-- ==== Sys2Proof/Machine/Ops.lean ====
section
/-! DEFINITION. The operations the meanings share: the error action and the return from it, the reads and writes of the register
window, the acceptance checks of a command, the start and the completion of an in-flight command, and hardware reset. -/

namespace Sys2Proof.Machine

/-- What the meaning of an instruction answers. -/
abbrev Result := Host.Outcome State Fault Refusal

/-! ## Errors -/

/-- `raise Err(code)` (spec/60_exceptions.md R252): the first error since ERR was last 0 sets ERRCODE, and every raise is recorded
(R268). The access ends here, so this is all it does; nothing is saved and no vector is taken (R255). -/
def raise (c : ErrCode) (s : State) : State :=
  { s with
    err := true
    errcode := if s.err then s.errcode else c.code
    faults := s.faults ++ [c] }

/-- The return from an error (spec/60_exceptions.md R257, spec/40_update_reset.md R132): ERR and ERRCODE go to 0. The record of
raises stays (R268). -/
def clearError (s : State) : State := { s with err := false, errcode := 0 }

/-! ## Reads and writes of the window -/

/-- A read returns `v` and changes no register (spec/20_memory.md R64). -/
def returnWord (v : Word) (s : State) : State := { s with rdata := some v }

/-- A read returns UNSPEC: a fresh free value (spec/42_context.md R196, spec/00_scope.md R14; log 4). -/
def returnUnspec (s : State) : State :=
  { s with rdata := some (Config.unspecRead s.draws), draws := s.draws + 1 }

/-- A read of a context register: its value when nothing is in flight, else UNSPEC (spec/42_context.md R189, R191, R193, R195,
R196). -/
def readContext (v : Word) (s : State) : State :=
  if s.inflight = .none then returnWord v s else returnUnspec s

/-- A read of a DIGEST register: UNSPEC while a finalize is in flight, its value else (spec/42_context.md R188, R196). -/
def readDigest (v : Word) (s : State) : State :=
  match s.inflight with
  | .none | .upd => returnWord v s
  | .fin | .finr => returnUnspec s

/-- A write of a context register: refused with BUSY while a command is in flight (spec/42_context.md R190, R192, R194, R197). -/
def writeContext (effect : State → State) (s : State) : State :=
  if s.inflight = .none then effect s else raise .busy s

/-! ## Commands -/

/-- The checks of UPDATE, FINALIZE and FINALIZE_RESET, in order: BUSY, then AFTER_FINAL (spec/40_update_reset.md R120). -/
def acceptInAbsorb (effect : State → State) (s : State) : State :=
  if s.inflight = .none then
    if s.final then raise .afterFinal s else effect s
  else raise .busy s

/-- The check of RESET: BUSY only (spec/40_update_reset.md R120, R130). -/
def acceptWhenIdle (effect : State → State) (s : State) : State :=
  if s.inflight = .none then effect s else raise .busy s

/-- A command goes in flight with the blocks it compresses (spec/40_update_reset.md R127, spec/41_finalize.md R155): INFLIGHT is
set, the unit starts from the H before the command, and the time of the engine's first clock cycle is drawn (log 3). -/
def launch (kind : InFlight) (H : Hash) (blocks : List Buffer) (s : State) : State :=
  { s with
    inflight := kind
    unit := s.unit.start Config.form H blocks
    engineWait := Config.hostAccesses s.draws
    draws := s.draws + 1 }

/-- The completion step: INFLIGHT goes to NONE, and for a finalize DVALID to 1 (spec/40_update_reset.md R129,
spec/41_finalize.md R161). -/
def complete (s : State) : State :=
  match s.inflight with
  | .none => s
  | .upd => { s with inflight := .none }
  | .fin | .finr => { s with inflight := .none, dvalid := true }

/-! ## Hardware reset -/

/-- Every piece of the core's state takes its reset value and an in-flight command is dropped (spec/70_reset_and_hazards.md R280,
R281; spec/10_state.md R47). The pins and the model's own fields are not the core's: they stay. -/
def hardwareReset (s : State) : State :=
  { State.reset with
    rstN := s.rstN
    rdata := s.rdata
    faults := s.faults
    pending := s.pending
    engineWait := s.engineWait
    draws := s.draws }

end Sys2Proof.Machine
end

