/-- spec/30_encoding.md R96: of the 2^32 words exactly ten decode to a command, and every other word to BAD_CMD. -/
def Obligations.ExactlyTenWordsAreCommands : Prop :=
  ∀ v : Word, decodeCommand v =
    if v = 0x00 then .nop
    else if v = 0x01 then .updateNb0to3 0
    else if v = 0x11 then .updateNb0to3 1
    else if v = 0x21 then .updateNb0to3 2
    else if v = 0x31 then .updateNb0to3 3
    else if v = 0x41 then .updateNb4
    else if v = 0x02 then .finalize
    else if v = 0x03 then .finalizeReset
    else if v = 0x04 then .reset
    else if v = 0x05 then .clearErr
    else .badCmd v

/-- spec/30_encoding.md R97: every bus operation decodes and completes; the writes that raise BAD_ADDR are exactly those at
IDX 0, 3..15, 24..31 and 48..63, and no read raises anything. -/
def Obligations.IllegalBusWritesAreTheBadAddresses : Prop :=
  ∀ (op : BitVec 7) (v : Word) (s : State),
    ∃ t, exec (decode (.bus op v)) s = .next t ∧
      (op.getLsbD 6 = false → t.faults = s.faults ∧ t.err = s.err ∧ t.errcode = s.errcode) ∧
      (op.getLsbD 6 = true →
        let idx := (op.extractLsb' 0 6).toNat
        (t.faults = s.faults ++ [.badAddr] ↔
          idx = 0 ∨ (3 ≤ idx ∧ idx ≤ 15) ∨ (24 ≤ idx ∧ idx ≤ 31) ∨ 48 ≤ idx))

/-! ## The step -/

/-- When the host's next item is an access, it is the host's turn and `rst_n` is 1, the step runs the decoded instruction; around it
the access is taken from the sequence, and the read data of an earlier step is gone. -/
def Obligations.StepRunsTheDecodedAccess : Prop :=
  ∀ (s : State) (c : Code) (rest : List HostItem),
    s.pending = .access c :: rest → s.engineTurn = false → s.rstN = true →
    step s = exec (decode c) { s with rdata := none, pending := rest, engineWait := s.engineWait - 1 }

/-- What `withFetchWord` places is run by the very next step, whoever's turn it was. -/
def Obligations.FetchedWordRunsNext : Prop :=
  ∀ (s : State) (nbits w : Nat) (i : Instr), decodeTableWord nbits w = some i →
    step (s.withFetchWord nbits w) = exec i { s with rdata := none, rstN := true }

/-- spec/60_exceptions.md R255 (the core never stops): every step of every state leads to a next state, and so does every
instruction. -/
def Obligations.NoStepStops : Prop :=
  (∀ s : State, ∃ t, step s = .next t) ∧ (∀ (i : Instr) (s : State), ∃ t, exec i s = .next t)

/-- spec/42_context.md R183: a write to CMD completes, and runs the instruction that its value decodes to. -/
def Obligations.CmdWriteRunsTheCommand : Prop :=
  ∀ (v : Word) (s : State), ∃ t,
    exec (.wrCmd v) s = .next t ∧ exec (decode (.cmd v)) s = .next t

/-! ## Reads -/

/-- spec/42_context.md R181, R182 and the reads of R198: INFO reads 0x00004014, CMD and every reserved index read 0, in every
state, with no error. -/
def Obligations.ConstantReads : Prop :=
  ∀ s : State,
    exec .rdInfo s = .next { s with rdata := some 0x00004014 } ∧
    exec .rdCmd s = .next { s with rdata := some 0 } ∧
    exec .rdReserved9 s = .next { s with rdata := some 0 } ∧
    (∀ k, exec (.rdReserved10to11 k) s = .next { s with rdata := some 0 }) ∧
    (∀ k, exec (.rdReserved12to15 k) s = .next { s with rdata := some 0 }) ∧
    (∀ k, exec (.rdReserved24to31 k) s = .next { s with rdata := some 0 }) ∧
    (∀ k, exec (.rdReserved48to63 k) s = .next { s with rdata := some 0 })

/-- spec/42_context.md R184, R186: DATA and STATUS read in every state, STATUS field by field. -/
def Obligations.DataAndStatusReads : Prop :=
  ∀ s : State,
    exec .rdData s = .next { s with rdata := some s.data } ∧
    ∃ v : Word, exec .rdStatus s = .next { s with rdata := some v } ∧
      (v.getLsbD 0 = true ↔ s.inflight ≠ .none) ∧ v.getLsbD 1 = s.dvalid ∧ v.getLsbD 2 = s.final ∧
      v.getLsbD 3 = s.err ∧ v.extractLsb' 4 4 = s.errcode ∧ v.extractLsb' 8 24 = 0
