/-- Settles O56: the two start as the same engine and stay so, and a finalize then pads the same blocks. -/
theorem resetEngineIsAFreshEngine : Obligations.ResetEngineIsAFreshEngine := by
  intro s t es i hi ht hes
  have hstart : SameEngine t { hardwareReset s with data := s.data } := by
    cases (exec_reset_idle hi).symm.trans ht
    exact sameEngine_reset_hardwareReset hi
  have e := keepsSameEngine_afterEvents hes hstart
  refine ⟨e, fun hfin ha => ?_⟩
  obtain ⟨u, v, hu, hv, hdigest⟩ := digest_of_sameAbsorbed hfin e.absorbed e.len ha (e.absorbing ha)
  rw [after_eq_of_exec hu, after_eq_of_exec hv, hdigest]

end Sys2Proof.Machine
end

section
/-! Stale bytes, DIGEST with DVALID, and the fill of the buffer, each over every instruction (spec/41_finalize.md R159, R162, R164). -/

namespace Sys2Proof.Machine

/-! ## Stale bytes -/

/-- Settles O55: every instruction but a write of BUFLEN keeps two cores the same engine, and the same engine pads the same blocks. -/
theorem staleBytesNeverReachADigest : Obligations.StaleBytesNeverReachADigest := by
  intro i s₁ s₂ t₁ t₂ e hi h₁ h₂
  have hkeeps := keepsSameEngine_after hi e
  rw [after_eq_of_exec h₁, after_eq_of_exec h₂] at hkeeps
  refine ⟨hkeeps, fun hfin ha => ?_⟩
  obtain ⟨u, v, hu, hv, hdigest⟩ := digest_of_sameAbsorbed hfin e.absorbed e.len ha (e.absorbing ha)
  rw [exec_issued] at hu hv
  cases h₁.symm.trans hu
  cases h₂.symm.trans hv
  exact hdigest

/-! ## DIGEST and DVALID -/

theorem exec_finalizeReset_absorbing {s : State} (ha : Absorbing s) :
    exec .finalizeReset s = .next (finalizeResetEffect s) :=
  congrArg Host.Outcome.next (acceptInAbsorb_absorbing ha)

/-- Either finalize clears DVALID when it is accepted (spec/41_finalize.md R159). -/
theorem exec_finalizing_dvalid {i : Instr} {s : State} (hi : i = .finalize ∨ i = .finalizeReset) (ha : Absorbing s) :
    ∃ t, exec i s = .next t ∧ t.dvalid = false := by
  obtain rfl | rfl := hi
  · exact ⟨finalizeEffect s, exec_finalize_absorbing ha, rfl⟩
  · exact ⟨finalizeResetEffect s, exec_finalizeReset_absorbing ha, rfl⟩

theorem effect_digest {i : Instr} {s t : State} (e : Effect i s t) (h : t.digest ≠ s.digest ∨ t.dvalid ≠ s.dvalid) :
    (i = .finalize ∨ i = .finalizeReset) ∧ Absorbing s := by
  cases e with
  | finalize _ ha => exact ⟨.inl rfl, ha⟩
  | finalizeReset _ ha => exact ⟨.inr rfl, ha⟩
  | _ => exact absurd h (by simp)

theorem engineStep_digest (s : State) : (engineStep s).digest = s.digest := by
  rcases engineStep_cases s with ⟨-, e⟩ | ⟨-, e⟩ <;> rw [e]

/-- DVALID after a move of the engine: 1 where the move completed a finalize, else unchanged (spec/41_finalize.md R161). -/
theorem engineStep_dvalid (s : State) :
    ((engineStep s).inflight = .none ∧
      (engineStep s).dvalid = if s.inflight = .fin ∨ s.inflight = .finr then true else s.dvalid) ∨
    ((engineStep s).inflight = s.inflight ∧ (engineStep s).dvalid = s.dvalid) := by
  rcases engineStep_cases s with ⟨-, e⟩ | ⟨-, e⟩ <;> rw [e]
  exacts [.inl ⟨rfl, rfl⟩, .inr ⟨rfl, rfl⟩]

::::::::::

• [What is required]: Go through the data above from its first line and copy each line exactly, stopping once the line with "## Errors -/" has been copied.

• [Exercise output]:
-- ==== Sys2Proof/Machine/Ops.lean ====
section
/-! DEFINITION. The operations the meanings share: the error action and the return from it, the reads and writes of the register
window, the acceptance checks of a command, the start and the completion of an in-flight command, and hardware reset. -/

namespace Sys2Proof.Machine

/-- What the meaning of an instruction answers. -/
abbrev Result := Host.Outcome State Fault Refusal

/-! ## Errors -/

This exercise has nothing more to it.